By Bryan Armen Graham
April 22, 2012

Dana White interacts with his more than two million followers on Twitter during Saturday night's UFC 145 card in Atlanta. (Bryan Armen Graham/

ATLANTA -- Dana White is a sick man.

It’s 8:51 p.m. on fight night and the president of the Ultimate Fighting Championship has just been shot up with two bags of IV fluids in an anonymously marked lounge in the bowels of Philips Arena. Food poisoning, he explains, from a bad turkey burger during last night’s red-eye from Las Vegas.

“I can’t f---ing believe I’m standing here,” White says, nursing a three-quarters-full SmartWater bottle filled with a urine-colored fluid (“Pedialyte,” he says). “I thought I was going to die this morning. I couldn’t talk. I couldn’t walk. I was sweating like someone sprayed me with a hose. I was sprawled out on the marble floor of my bathroom.”

Yet White is on his feet, peering at a MacBook screen over the shoulder of Kristin Adams, the UFC’s 28-year-old social media whiz, who is busy engaging with celebrities and fans buzzing about tonight’s UFC 145 card. His attention diverts to the flatscreen TV showing the undercard bout currently happening outside between Mac Danzig and Efrain Escudaro.

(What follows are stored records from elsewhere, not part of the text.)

/-! ### Fields of the word (R181, R182) and immediates (R183 to R187) -/

/-- `inst[11:7]`. -/
def rdOf (w : Word) : Reg := w.extractLsb' 7 5
/-- `inst[19:15]`. -/
def rs1Of (w : Word) : Reg := w.extractLsb' 15 5
/-- `inst[24:20]`, also the shift amount (R188). -/
def rs2Of (w : Word) : Reg := w.extractLsb' 20 5
/-- `inst[31:20]`, the I-type immediate (R183) or the CSR address (R189). -/
def immIOf (w : Word) : BitVec 12 := w.extractLsb' 20 12
/-- Bits `inst[31:25]` then `inst[11:7]` (R184). -/
def immSOf (w : Word) : BitVec 12 := w.extractLsb' 25 7 ++ w.extractLsb' 7 5
/-- Bits `inst[31]`, `inst[7]`, `inst[30:25]`, `inst[11:8]`, then 0 (R185). -/
def offsetBOf (w : Word) : BitVec 13 :=
  w.extractLsb' 31 1 ++ w.extractLsb' 7 1 ++ w.extractLsb' 25 6 ++ w.extractLsb' 8 4 ++ 0#1
/-- `inst[31:12]` (R186). -/
def immUOf (w : Word) : BitVec 20 := w.extractLsb' 12 20
/-- Bits `inst[31]`, `inst[19:12]`, `inst[20]`, `inst[30:21]`, then 0 (R187). -/
def offsetJOf (w : Word) : BitVec 21 :=
  w.extractLsb' 31 1 ++ w.extractLsb' 12 8 ++ w.extractLsb' 20 1 ++ w.extractLsb' 21 10 ++ 0#1
/-- `inst[26]` (R190). -/
def aqOf (w : Word) : Bool := w.getLsbD 26
/-- `inst[25]` (R190). -/
def rlOf (w : Word) : Bool := w.getLsbD 25
/-- `inst[31:28]` (R191). -/
def fmOf (w : Word) : BitVec 4 := w.extractLsb' 28 4
/-- `inst[27:24]` (R191). -/
def predOf (w : Word) : BitVec 4 := w.extractLsb' 24 4
/-- `inst[23:20]` (R191). -/
def succOf (w : Word) : BitVec 4 := w.extractLsb' 20 4

/-! ### The opcode table (R192) -/

/-- One row: the word belongs to it when `word & mask = pat`, and then stands for `build word`. -/
structure OpcodeRow where
  pat : Word
  mask : Word
  build : Word → Instr

/-- The word belongs to the row (R193). -/
def OpcodeRow.accepts (r : OpcodeRow) (w : Word) : Bool := w &&& r.mask == r.pat

/-- The rows LUI to AND (40_rv32i_compute.md). -/
def rowsCompute : List OpcodeRow := [
  ⟨0x00000037#32, 0x0000007f#32, fun w => .lui (rdOf w) (immUOf w)⟩,
  ⟨0x00000017#32, 0x0000007f#32, fun w => .auipc (rdOf w) (immUOf w)⟩,
  ⟨0x00000013#32, 0x0000707f#32, fun w => .addi (rdOf w) (rs1Of w) (immIOf w)⟩,
  ⟨0x00002013#32, 0x0000707f#32, fun w => .slti (rdOf w) (rs1Of w) (immIOf w)⟩,
  ⟨0x00003013#32, 0x0000707f#32, fun w => .sltiu (rdOf w) (rs1Of w) (immIOf w)⟩,
  ⟨0x00004013#32, 0x0000707f#32, fun w => .xori (rdOf w) (rs1Of w) (immIOf w)⟩,
  ⟨0x00006013#32, 0x0000707f#32, fun w => .ori (rdOf w) (rs1Of w) (immIOf w)⟩,
  ⟨0x00007013#32, 0x0000707f#32, fun w => .andi (rdOf w) (rs1Of w) (immIOf w)⟩,
  ⟨0x00001013#32, 0xfe00707f#32, fun w => .slli (rdOf w) (rs1Of w) (rs2Of w)⟩,
  ⟨0x00005013#32, 0xfe00707f#32, fun w => .srli (rdOf w) (rs1Of w) (rs2Of w)⟩,
  ⟨0x40005013#32, 0xfe00707f#32, fun w => .srai (rdOf w) (rs1Of w) (rs2Of w)⟩,
  ⟨0x00000033#32, 0xfe00707f#32, fun w => .add (rdOf w) (rs1Of w) (rs2Of w)⟩,
  ⟨0x40000033#32, 0xfe00707f#32, fun w => .sub (rdOf w) (rs1Of w) (rs2Of w)⟩,
  ⟨0x00001033#32, 0xfe00707f#32, fun w => .sll (rdOf w) (rs1Of w) (rs2Of w)⟩,
  ⟨0x00002033#32, 0xfe00707f#32, fun w => .slt (rdOf w) (rs1Of w) (rs2Of w)⟩,
  ⟨0x00003033#32, 0xfe00707f#32, fun w => .sltu (rdOf w) (rs1Of w) (rs2Of w)⟩,
  ⟨0x00004033#32, 0xfe00707f#32, fun w => .xor (rdOf w) (rs1Of w) (rs2Of w)⟩,
  ⟨0x00005033#32, 0xfe00707f#32, fun w => .srl (rdOf w) (rs1Of w) (rs2Of w)⟩,
  ⟨0x40005033#32, 0xfe00707f#32, fun w => .sra (rdOf w) (rs1Of w) (rs2Of w)⟩,
  ⟨0x00006033#32, 0xfe00707f#32, fun w => .or (rdOf w) (rs1Of w) (rs2Of w)⟩,
  ⟨0x00007033#32, 0xfe00707f#32, fun w => .and (rdOf w) (rs1Of w) (rs2Of w)⟩]
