-- ==== Sys2Proof/Machine/Cycle.lean ====
section
/-! DEFINITION. The instruction cycle (00_scope.md R12), and how an instruction is placed where it fetches. -/

namespace Sys2Proof.Machine

/-- Steps 4 to 6 for a fetched word: decode and execute; a word of no row is illegal (30_encoding.md R194). -/
def executeWord (w : Word) (s : State) : Result :=
  match decodeWord w with
  | some i => exec i s
  | none => .next (raiseIllegal w s)

/-- Steps 3 to 6: fetch at `pc`, then execute; a failing fetch raises with `pc` as trap value (60_exceptions.md
R403, R413). -/
def instructionCycle (s : State) : Result :=
  match fetch s with
  | .done w s1 => executeWord w s1
  | .raise e s1 => .next (raiseExc e s1.pc s1)
  | .refused r => .refused r

/-- Steps 2 to 6: take the pending interrupt, or else run one instruction. -/
def afterBoundary (s : State) : Result :=
  match s.pendingInterrupt with
  | some i => .next (takeInterrupt i s)
  | none => instructionCycle s

/-! ### Placing an instruction -/

/-- The physical address the next fetch reads: `pc`, translated by the page table when translation is on. -/
def fetchAddress (s : State) : Nat :=
  if s.translates then
    match walk s s.pc with
    | .leaf pte _ l => (leafAddress pte s.pc l).toNat
    | _ => s.pc.toNat
  else s.pc.toNat

/-- The state with the four bytes of `w` in memory at `a`, as a loader puts them there: a fetch sees them. -/
def placeWord (s : State) (a : Nat) (w : Word) : State :=
  { s with
    mem := s.mem.store a .word w
    fetchWindow := s.fetchWindow.filter fun b => !(decide (a ≤ b.addr) && decide (b.addr < a + 4)) }

end Sys2Proof.Machine
end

As Adams reads aloud tweets from celebrities posting about the fight -- Criss Angel, Jerry Rice, Jim Norton, Kelly Slater -- White dictates rapid-fire responses as he unboxes a new cell phone. He directs Adams to tweet out the number, offering his more than two million followers an opportunity to trade opinions with one of the most powerful and unorthodox executives in sports.

White spoke on the phone Saturday night with several UFC fans, who called a phone number he posted on Twitter. (Bryan Armen Graham/

“There’s no service down here, they’re all going to voice mail,” he says. “Five voice mails, six voice mails, seven voice mails.”

Finally the phone rings; a fan calling from Sweden made it through. “Who’s this?” White asks, before reassuring the voice on the other end, “I swear to God it’s really me.”

Another caller rings from New Zealand. Another from North Carolina. Another calls from inside the arena and asks if he can attend the post-fight press conference. White gets an assistant to take down his seat location and cell phone number and makes it happen. “Thanks so much for the support, bro,” he says before clicking over to the next call.

It’s White’s hands-on approach that’s helped make MMA the world’s fastest growing sport, but it's his willingness to reach out and connect with the fans that create a brand loyalty that ensures they'll be long-term customers.

It’s hard to imagine Roger Goodell or David Stern shooting the bull with fans before an important game. “I don’t understand why though,” White says. “It’s so easy to do. It takes two seconds.”